EXERCISE AIM: Read through the listing below and copy each line in which the word "joinWatched" occurs.
#####
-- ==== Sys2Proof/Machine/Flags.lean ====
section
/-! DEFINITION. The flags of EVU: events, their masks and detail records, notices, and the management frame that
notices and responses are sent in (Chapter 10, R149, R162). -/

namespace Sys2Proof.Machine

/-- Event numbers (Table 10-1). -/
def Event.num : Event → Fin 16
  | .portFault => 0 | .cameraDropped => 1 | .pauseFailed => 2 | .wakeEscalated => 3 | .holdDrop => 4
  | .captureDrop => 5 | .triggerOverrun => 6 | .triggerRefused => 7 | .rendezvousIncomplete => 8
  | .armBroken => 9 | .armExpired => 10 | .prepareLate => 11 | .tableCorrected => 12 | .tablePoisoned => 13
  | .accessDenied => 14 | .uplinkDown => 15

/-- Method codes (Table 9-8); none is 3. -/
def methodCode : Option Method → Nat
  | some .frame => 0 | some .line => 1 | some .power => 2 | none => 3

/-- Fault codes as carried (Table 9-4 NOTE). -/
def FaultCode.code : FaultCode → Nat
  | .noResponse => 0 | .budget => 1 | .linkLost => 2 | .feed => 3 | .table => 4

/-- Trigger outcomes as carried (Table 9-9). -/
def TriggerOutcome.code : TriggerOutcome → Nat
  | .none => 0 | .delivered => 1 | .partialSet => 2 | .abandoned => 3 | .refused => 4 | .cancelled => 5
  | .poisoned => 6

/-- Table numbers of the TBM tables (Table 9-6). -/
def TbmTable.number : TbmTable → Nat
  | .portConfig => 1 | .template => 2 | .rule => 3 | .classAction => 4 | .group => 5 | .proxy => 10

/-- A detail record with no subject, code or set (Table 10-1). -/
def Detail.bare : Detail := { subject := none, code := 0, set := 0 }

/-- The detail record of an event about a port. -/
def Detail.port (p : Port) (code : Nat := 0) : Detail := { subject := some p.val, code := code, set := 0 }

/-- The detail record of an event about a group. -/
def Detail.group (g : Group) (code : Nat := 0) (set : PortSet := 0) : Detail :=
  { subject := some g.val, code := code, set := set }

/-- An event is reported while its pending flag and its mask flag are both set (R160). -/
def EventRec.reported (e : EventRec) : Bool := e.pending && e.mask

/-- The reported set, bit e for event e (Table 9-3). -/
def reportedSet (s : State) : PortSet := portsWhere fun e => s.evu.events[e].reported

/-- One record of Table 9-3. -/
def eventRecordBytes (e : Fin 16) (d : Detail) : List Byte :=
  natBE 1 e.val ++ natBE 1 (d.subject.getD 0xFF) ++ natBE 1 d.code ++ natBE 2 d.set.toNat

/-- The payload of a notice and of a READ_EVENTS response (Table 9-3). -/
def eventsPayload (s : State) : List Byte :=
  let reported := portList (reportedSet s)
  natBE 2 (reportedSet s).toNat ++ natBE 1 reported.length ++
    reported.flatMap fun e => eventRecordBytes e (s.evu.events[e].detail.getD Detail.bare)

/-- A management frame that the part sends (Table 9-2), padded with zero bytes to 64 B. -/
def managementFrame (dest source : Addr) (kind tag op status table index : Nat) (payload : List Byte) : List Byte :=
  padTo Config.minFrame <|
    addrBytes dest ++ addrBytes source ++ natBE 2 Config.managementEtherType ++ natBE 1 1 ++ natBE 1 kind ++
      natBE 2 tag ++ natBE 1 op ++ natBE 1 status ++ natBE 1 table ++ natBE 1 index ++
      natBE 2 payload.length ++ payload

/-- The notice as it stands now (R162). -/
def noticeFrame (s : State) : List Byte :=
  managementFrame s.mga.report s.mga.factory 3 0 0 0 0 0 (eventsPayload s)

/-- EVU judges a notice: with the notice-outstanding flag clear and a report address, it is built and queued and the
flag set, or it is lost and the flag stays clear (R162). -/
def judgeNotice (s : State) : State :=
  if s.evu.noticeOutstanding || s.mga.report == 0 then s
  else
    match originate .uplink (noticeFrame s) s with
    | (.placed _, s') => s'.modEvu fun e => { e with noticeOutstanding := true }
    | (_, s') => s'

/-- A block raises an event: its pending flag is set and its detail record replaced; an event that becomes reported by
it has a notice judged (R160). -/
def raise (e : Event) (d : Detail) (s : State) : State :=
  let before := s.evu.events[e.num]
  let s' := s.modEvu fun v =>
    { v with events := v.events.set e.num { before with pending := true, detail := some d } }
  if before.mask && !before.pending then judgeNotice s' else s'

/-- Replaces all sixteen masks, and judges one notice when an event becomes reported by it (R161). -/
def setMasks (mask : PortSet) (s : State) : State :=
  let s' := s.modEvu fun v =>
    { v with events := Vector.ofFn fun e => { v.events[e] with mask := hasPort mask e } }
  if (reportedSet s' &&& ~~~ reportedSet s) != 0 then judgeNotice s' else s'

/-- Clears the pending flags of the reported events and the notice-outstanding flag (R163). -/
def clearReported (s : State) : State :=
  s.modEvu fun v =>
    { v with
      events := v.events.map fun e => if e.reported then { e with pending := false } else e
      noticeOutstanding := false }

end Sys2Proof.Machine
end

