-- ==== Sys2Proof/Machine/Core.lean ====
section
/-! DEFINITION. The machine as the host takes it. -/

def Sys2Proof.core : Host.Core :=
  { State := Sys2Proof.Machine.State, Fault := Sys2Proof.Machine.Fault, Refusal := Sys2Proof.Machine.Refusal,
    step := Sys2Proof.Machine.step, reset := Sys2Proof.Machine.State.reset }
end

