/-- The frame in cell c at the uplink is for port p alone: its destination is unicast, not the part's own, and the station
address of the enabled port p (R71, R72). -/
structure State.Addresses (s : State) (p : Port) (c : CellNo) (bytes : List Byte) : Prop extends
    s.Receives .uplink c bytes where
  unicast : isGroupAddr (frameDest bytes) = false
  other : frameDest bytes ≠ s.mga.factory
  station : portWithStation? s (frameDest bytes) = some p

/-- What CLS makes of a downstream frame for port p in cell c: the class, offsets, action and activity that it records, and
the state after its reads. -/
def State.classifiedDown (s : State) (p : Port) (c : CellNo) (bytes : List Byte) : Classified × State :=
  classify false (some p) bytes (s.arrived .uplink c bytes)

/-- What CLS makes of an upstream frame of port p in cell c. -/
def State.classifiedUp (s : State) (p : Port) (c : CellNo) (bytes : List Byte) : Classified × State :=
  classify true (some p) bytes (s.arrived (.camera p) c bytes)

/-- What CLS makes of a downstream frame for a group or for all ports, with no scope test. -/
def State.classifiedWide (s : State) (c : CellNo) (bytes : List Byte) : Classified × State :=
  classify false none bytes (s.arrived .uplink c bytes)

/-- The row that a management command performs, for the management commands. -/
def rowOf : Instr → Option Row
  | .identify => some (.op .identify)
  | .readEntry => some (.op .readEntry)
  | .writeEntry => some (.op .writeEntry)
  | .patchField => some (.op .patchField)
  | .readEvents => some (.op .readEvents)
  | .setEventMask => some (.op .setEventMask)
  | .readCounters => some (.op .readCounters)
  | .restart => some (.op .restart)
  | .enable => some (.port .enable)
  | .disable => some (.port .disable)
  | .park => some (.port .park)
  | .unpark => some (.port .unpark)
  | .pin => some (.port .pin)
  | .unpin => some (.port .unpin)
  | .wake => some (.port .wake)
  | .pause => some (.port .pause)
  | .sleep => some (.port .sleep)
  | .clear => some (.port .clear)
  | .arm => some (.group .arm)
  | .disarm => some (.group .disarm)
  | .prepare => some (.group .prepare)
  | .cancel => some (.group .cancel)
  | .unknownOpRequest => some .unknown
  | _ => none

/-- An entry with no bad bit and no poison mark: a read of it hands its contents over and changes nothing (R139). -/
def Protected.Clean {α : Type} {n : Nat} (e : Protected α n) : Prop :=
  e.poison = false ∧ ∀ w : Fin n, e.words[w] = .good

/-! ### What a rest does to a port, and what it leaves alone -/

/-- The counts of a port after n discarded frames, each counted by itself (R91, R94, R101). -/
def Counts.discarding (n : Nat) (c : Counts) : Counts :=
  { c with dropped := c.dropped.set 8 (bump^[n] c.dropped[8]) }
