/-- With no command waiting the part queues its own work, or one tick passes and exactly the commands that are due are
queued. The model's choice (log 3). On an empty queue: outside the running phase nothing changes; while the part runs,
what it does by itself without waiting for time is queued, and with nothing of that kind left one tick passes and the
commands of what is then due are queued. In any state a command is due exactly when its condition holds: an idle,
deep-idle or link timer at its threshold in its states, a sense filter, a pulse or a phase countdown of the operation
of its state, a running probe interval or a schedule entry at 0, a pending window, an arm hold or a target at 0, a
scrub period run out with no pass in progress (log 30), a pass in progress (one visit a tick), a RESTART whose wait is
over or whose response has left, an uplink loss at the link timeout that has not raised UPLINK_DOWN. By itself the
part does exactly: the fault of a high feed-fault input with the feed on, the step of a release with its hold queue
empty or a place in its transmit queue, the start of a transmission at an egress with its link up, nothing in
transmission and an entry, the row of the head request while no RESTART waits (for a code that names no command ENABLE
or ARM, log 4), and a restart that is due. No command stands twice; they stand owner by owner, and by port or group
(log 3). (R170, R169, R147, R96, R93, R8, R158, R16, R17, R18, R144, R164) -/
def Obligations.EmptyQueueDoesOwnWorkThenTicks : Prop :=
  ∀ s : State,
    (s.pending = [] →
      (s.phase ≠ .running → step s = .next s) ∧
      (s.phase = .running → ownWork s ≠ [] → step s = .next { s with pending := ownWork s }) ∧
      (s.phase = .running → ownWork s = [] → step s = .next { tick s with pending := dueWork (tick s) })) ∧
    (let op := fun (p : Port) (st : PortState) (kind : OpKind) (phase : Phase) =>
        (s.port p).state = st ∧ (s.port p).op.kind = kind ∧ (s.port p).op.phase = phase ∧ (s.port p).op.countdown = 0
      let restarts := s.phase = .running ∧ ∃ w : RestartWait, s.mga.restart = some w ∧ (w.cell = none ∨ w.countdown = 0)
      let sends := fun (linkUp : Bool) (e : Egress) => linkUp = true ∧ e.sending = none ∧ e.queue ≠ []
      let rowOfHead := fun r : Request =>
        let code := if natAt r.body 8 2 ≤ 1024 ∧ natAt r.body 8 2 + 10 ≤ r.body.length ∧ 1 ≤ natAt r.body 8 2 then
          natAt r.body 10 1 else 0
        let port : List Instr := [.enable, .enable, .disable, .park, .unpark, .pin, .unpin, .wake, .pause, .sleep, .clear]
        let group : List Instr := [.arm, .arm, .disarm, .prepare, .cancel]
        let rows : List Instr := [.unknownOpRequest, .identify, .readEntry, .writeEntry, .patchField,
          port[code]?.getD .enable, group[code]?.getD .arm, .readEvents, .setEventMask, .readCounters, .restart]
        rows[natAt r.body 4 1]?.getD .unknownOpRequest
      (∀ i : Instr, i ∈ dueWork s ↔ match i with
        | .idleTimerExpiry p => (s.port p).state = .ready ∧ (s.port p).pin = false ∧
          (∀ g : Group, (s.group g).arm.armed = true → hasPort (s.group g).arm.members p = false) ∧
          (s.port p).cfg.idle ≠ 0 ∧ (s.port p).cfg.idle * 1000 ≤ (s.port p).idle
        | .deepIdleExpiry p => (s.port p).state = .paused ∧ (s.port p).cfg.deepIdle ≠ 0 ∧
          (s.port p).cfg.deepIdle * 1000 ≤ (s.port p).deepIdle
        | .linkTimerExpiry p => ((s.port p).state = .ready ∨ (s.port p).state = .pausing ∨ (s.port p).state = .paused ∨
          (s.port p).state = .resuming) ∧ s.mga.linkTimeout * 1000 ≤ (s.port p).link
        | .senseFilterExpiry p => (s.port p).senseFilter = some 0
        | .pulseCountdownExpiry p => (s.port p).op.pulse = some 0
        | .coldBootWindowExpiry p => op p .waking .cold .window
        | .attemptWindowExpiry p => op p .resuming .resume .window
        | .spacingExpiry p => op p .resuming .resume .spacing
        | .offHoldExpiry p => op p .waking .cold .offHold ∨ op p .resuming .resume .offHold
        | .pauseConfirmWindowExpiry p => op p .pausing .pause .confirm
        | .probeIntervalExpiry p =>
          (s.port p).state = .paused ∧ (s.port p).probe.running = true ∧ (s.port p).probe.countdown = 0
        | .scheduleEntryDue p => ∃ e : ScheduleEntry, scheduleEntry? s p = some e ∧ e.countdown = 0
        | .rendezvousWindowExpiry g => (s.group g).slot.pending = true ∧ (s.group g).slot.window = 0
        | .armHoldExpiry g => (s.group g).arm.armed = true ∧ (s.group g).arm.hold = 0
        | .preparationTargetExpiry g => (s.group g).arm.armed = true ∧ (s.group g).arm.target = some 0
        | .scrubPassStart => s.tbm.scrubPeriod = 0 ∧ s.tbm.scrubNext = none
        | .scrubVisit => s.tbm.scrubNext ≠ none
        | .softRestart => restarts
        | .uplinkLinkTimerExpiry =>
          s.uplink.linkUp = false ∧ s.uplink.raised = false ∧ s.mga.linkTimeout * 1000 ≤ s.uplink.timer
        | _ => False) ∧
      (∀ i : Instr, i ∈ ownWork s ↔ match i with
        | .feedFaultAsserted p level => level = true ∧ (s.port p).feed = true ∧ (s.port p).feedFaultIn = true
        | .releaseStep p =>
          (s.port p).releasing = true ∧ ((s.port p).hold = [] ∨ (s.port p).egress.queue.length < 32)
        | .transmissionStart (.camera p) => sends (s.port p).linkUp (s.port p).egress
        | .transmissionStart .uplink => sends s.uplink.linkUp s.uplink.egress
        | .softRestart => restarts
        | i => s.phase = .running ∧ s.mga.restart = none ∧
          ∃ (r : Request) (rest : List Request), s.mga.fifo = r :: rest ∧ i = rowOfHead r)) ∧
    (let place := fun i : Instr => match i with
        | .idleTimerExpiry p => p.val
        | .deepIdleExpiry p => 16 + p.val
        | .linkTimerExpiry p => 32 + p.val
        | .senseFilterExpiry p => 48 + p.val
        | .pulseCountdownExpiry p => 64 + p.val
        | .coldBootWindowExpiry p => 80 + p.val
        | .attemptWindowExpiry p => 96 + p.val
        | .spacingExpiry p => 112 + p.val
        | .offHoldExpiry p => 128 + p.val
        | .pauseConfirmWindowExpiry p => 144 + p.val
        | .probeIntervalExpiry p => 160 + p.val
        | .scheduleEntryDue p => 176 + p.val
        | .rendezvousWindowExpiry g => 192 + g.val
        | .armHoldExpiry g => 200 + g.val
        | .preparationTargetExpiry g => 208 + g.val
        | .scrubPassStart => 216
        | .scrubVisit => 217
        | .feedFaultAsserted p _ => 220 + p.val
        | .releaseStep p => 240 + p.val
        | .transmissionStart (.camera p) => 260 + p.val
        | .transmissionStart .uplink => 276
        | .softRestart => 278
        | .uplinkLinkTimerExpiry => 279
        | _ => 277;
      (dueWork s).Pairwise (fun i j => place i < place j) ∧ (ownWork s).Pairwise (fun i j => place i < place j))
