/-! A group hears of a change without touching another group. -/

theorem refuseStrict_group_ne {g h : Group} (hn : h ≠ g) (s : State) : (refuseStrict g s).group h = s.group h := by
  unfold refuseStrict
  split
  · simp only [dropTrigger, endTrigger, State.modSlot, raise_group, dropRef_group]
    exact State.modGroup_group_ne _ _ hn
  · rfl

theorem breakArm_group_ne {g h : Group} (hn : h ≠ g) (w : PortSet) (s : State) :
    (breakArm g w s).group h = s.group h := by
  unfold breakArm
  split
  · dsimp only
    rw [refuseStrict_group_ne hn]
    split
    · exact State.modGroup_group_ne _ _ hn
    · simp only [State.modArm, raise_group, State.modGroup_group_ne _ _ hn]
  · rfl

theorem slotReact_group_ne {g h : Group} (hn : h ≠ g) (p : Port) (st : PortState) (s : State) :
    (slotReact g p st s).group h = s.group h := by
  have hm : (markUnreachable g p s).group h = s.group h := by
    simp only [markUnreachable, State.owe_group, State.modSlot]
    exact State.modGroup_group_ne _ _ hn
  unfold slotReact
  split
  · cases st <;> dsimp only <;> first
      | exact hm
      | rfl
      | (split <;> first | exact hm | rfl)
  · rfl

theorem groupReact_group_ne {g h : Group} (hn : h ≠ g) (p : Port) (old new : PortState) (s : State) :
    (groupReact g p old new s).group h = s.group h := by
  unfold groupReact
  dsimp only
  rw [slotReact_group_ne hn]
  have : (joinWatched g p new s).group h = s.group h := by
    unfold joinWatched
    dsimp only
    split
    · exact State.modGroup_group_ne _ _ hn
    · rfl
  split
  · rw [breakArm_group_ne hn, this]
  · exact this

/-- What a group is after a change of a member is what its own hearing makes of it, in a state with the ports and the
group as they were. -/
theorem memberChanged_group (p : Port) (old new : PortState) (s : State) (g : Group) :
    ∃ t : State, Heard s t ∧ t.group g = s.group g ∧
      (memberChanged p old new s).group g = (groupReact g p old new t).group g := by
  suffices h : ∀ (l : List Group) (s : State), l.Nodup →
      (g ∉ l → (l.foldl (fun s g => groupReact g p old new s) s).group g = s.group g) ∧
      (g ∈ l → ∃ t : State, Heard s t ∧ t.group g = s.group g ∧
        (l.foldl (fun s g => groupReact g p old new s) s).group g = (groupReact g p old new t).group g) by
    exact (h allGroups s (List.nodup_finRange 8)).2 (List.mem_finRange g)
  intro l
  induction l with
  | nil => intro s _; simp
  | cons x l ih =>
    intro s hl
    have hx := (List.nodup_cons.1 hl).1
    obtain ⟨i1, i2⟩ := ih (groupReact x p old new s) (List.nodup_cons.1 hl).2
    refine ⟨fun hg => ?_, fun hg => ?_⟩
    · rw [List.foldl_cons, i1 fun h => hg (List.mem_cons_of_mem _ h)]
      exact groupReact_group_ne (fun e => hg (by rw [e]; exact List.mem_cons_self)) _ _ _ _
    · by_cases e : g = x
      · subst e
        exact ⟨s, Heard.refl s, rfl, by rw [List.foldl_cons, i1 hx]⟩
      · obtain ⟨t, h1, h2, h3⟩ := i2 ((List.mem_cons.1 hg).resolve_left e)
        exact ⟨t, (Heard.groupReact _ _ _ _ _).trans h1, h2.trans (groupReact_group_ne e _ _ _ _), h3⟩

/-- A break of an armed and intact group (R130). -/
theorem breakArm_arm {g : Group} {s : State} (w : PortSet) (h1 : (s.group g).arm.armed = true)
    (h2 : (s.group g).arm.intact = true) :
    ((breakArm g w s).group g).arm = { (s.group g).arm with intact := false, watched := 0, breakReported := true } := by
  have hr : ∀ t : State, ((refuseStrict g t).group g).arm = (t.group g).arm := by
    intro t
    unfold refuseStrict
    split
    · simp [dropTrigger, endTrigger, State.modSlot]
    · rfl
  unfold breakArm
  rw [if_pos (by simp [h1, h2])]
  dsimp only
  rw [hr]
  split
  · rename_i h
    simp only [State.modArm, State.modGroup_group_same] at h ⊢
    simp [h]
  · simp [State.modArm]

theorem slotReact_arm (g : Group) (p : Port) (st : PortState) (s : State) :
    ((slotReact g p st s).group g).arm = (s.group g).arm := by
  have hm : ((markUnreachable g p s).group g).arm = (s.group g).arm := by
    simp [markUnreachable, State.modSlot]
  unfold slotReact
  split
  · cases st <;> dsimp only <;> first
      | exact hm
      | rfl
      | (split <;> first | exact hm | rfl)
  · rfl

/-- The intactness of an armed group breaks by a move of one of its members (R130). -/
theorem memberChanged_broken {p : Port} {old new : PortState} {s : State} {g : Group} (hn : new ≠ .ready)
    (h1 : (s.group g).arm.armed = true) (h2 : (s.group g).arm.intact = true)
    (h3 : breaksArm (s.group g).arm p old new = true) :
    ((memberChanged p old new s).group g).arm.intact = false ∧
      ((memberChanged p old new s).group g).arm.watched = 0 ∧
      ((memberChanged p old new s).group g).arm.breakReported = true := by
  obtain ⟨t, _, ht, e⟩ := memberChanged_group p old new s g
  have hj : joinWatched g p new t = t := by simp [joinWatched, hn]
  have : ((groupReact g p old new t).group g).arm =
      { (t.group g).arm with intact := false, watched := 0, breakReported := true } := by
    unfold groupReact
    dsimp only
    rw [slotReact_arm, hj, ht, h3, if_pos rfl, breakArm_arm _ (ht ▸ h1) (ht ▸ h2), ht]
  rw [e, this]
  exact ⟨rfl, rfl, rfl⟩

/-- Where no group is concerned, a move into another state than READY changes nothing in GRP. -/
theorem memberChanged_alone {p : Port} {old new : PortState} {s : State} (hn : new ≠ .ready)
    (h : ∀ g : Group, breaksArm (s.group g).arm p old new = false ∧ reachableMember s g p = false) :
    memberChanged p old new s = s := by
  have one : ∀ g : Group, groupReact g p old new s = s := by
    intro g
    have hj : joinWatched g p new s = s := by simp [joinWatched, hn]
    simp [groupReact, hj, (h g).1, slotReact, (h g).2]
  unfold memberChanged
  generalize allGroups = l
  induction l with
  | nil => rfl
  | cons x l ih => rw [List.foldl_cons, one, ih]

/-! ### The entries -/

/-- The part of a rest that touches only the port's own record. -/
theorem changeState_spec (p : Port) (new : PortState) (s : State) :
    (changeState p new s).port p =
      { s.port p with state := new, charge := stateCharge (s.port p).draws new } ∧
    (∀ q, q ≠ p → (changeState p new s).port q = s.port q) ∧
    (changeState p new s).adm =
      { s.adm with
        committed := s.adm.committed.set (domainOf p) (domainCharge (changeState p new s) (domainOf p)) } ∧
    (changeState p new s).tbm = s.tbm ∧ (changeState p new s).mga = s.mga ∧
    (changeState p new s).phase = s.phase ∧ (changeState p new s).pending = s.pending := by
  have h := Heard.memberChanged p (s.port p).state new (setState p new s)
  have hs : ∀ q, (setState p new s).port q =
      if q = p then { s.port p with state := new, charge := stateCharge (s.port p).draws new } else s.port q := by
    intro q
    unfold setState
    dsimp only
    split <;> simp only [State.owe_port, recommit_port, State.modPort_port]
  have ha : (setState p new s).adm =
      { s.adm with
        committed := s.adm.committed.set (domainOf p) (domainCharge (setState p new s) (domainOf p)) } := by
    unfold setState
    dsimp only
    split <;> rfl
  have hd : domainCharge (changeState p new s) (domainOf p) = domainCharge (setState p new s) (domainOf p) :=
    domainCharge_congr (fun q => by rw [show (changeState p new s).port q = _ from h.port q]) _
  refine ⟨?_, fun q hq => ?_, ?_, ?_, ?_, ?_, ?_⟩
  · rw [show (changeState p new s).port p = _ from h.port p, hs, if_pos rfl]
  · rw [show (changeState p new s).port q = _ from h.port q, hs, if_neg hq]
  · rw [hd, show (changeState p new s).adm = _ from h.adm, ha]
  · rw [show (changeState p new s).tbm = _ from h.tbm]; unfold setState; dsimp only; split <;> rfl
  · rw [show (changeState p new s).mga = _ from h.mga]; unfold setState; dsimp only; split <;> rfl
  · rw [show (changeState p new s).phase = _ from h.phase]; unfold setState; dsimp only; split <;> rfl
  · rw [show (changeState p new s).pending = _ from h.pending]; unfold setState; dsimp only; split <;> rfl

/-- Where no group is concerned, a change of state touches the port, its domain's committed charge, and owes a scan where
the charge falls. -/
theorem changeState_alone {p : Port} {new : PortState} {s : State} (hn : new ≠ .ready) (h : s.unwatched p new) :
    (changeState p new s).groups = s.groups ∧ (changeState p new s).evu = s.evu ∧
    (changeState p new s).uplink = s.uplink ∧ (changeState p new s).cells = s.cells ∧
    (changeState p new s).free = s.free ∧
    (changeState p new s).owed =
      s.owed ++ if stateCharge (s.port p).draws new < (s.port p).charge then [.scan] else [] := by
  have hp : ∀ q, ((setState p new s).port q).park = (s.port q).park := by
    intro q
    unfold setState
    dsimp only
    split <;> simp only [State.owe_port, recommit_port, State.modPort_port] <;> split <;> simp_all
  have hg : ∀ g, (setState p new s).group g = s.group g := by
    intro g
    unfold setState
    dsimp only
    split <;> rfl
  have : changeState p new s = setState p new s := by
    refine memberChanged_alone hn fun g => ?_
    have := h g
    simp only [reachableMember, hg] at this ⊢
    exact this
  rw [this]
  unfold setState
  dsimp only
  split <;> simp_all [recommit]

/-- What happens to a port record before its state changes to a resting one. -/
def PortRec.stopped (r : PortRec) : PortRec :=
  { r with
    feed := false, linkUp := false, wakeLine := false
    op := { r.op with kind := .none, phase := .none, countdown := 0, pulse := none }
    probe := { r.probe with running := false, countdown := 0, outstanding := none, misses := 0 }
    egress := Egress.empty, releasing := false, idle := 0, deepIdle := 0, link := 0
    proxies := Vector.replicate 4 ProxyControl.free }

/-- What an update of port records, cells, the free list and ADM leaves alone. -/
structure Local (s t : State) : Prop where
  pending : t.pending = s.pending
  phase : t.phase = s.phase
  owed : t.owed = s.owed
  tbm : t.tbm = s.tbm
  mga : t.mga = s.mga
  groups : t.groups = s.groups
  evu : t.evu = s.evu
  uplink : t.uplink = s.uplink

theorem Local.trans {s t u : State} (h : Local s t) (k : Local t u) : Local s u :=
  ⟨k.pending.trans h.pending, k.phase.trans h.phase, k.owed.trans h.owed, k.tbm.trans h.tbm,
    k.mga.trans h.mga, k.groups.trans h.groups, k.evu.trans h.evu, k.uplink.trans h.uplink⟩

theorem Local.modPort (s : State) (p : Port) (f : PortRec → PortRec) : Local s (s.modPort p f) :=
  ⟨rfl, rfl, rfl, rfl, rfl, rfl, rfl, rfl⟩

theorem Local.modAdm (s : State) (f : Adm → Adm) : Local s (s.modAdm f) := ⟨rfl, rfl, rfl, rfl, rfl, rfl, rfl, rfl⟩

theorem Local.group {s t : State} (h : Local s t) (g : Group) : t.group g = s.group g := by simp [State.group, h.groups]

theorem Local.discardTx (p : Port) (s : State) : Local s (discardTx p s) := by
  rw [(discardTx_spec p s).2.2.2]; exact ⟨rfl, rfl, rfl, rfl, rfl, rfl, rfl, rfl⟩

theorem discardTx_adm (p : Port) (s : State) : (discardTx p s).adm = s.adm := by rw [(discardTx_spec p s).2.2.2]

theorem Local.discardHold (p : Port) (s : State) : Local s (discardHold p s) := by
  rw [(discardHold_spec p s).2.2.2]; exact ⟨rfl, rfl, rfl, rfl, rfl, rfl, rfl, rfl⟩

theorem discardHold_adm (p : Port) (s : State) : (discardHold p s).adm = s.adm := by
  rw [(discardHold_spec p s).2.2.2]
#####
RESULT OF THIS EXERCISE:
  have : (joinWatched g p new s).group h = s.group h := by
    unfold joinWatched
  have hj : joinWatched g p new t = t := by simp [joinWatched, hn]
    have hj : joinWatched g p new s = s := by simp [joinWatched, hn]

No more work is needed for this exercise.